Его тесный мир ничего не вмещал, кроме работы. Не оставалось в нем места и для детей. Он не знал, с кем и как они проводят время, их горести и радости не доходили до него. Отец редко заглядывал в комнату дочери и не заметил, как маленькая девочка стала большой, зато увидел ее великовозрастных друзей и не скрыл по этому поводу своего недовольства. Мать отдала дочери свою комнату с отдельным выходом во двор, и отец еще реже стал встречать дочь. Появление Льва Яковлевича в доме грозило развеять устоявшийся покой.
…Катер давно оставил русло Волги и скользил по рукаву, заросшему тростником и ряской, а мысли Свиридова все еще блуждали там, где прошлое сливается с настоящим и причина становится опорой для следствия. Кругом расстилались заводи, подернутые хвощом и кувшинками, камыш с легким шуршанием касался бортов, роняя сверкающие брызги.
Катер тихо ударился о мостки, и гулкое верещание машины заглохло. Самсон Данилович, балансируя на пловучих деревянных мостках, вступил на берег, поднялся на крутой холм и оглянулся. Он был здесь впервые, и оголенные холмы, с которых тракторами возили глину для строительства, отсутствие растительности, если не считать высокой лебеды, неприятно поразили его.
Свиридов обошел широкую трубу, которая всасывает воду для водохранилища, и пошел вдоль одной из капав, сообщающихся с прудами.

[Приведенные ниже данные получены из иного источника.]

-- ==== Sys2Proof/Machine/Serving.lean ====
section
/-!
DEFINITION. Serving requests (spec/10_serving_requests.md R252 to R269, spec/01_timing_contract.md R13 to R28): fetch,
classification, admission and queue order, ingress, START, END, egress and the completion record.
-/

namespace Sys2Proof.Machine

open Sys2Proof

/-! ## Fetching (R255, R269) -/

/-- Whether the engine fetches from a partition's rings: in E0, with no window, park, recovery, self-test or firmware
activation stopping it (R336, R377, R390, R392, R420). -/
def State.fetching (s : State) (p : Nat) : Bool :=
  let q := s.part p
  s.inE0 && s.exists p && q.cfg.w != 0 && s.maint == .closed && q.park == .serving && !q.fetchHold &&
  (match q.test with | some (.running _ _) => false | _ => true) &&
  (match s.fwJob with | some (.activate _ _) => false | _ => true)

/-- A descriptor (Table 10.2). -/
structure Desc where
  tag : BitVec 32
  cls : BitVec 16
  deadline : Nat
  inAddr : Nat
  inLen : Nat
  outAddr : Nat
  outLen : Nat
  clean : Bool
  deriving DecidableEq, Repr

/-- Reading a descriptor; `clean` when its reserved bytes are zero. -/
def parseDesc (b : Bytes) : Desc :=
  { tag := BitVec.ofNat 32 (field b 0 4), cls := BitVec.ofNat 16 (field b 4 2), deadline := field b 8 8
    inAddr := field b 0x10 8, inLen := field b 0x18 4, outAddr := field b 0x20 8, outLen := field b 0x28 4
    clean := field b 6 2 == 0 && field b 0x1C 4 == 0 && field b 0x2C 20 == 0 }

/-! ## Classification (R260 to R262) -/

/-- Whether a rule matches (R261). -/
def ruleMatches (v : BitVec 64) (p : Nat) (cls : BitVec 16) : Bool :=
  v.getLsbD 31 && bitsOf v.toNat 23 20 == p &&
    (cls &&& v.extractLsb' 32 16) == (v.extractLsb' 48 16 &&& v.extractLsb' 32 16)

/-- Priority of a rule. -/
def rulePrio (v : BitVec 64) : Nat := bitsOf v.toNat 26 24

/-- The matching rules of a host die in index order. -/
def State.matching (s : State) (h p : Nat) (cls : BitVec 16) : List (BitVec 64) :=
  (s.rules.filter fun x => x.1 / 256 == h && ruleMatches x.2 p cls).map (·.2)

/-- The matching rules of the highest priority. -/
def topRules (l : List (BitVec 64)) : List (BitVec 64) :=
  l.filter fun v => l.all fun w => decide (rulePrio w ≤ rulePrio v)

/-! ## Planned ENDs and placement (R266, R267) -/


/-- The planned END of a request that runs or has ended: START + P + B + the ticks it was held, or its END. None if it
ends without one. -/
def PartState.plannedHead (q : PartState) (r : Request) : Option Nat :=
  match r.endAt with
  | some e => some e.toNat
  | none =>
    if r.stage = .running then
      r.startAt.map fun t => t.toNat + r.p + r.b + ceilDiv ((q.run.map (·.held)).getD 0) 8
    else none

/-- The planned END of a waiting request behind one whose planned END is `ahead`. -/
def Request.planned (r : Request) (ahead : Nat) : Nat := Nat.max (r.fetch + r.i) ahead + r.p + r.b

/-- The planned ENDs of waiting requests in order. -/
def plannedEnds (ahead : Nat) (l : List Request) : List (Request × Nat) :=
  match l with
  | [] => []
  | r :: t => (r, r.planned ahead) :: plannedEnds (r.planned ahead) t

/-- Every promise of a list behind `ahead` is kept. -/
def keeps (ahead : Nat) (l : List Request) : Bool := (plannedEnds ahead l).all fun x => decide (x.2 ≤ x.1.promisedEnd)

/-- The latest planned END of the requests that no longer wait: what the first waiting one follows. -/
def PartState.headEnd (q : PartState) : Nat :=
  (q.queue.filter fun r => !r.waits).foldl (fun m r => Nat.max m ((q.plannedHead r).getD 0)) 0

/-- R267 steps 1 and 2: the frontmost place, counted among the waiting requests from `i` on, at which x goes ahead of
lower priorities only and every promise behind it is kept; else the tail. -/
def place (x : Request) (ahead : Nat) (i : Nat) (l : List Request) : Nat :=
  match l with
  | [] => i
  | r :: t =>
    if (r :: t).all (fun y => decide (y.prio < x.prio)) && keeps (x.planned ahead) (r :: t) then i
    else place x (r.planned ahead) (i + 1) t

/-- Q of R17: the latest of the promised and planned ENDs of the requests ahead; FETCH if there are none. -/
def PartState.qOf (q : PartState) (n fetch : Nat) : Nat :=
  let heads := q.queue.filterMap fun r => if r.waits then none else some (Nat.max ((q.plannedHead r).getD 0) r.promisedEnd)
  let waits := ((plannedEnds q.headEnd (q.queue.filter (·.waits))).take n).map fun x => Nat.max x.1.promisedEnd x.2
  match heads ++ waits with
  | [] => fetch
  | l => l.foldl Nat.max 0

/-- Insertion before the n-th waiting request. -/
def insertWaiting (x : Request) (n : Nat) (l : List Request) : List Request :=
  match l with
  | [] => [x]
  | r :: t => if r.waits then (match n with | 0 => x :: r :: t | k + 1 => r :: insertWaiting x k t) else r :: insertWaiting x n t

/-- The lowest buffer pair that no request of the queue holds (R263). -/
def freePair (l : List Request) (d : Nat) : Nat := ((List.range d).find? fun b => !l.any fun r => r.pair == b).getD d

/-! ## Admission (R17, R268) -/

/-- Why a descriptor is shed, by the count it adds to. -/
inductive Shed where
  | deadline
  | bound
  | unmatched
  | other
  deriving DecidableEq, Repr

/-- Counting a shed (R268). -/
def Stats.shed (t : Stats) (w : Shed) : Stats :=
  match w with
  | .deadline => { t with shedDeadline := sat32 t.shedDeadline }
  | .bound => { t with shedBound := sat32 t.shedBound }
  | .unmatched => { t with shedUnmatched := sat32 t.shedUnmatched }
  | .other => { t with shedOther := sat32 t.shedOther }

/-- I or E of S bytes (R15). -/
def hostBound (q size : Nat) : Nat := 250 + (if q = 0 then Config.boundAtZeroShare size else ceilDiv size q)

/-- Admission is stopped: ENGINE.STANDBY drains, or a forced CAL.RUN quiesces (R246, R394). -/
def State.stopped (s : State) : Bool := s.draining || s.quiescing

На дне одной из них плавала самка-осетр. Накануне ей впрыснули жидкость, ускоряющую вызревание икры, эту икру оросят извлеченными у самца молоками и дадут начало оплодотворению. Выклюнувшихся, затем подросших мальков выпустят в пруд, а позже – в реку, где они пополнят рыбное население Волги.
Такого рода заводы стали особенно нужны с тех пор, как русла Волги, Дона, Волхова и Днепра перекрыты плотинами и так называемые проходные рыбы – белорыбица, лосось, осетр, семга – лишились возможности достигать верховьев рек, чтобы там размножаться. Искусственное разведение рыб оказалось делом нелегким, а труднее всего было вскармливать мальков, насыщать пруды питанием. Одни предлагали удобрять водохранилища минеральными солями, навозом, зеленой растительностью. В такой среде размножаются мельчайшие животные – основной корм мальков, возникают жизненные условия, схожие с теми, какие бывают в реке. Предлагали и нечто другое. Какой смысл совмещать три различных процесса в одном водоеме: удобрение воды, выращивание в ней живого корма для мальков и уход за рыбой? Где уверенность, что, удобряя водную среду, этим не причинишь рыбам вреда? Известно, например, что чрезмерное размножение водорослей в пруду хоть днем и обогащает среду кислородом, зато ночью так исчерпает этот кислород, что чувствительные к подобным переменам мальки задыхаются. Но лучше ли упростить эту систему: в одном водоеме с помощью хлореллы выращивать живой корм – рачков, а в другом бассейне – рыбу. Вырастив отдельно и накопив зеленую массу хлореллы, запускать ее для рачков в бассейн, как сено в кормушку коровника, а размножившихся рачков переносить в водоемы с мальками.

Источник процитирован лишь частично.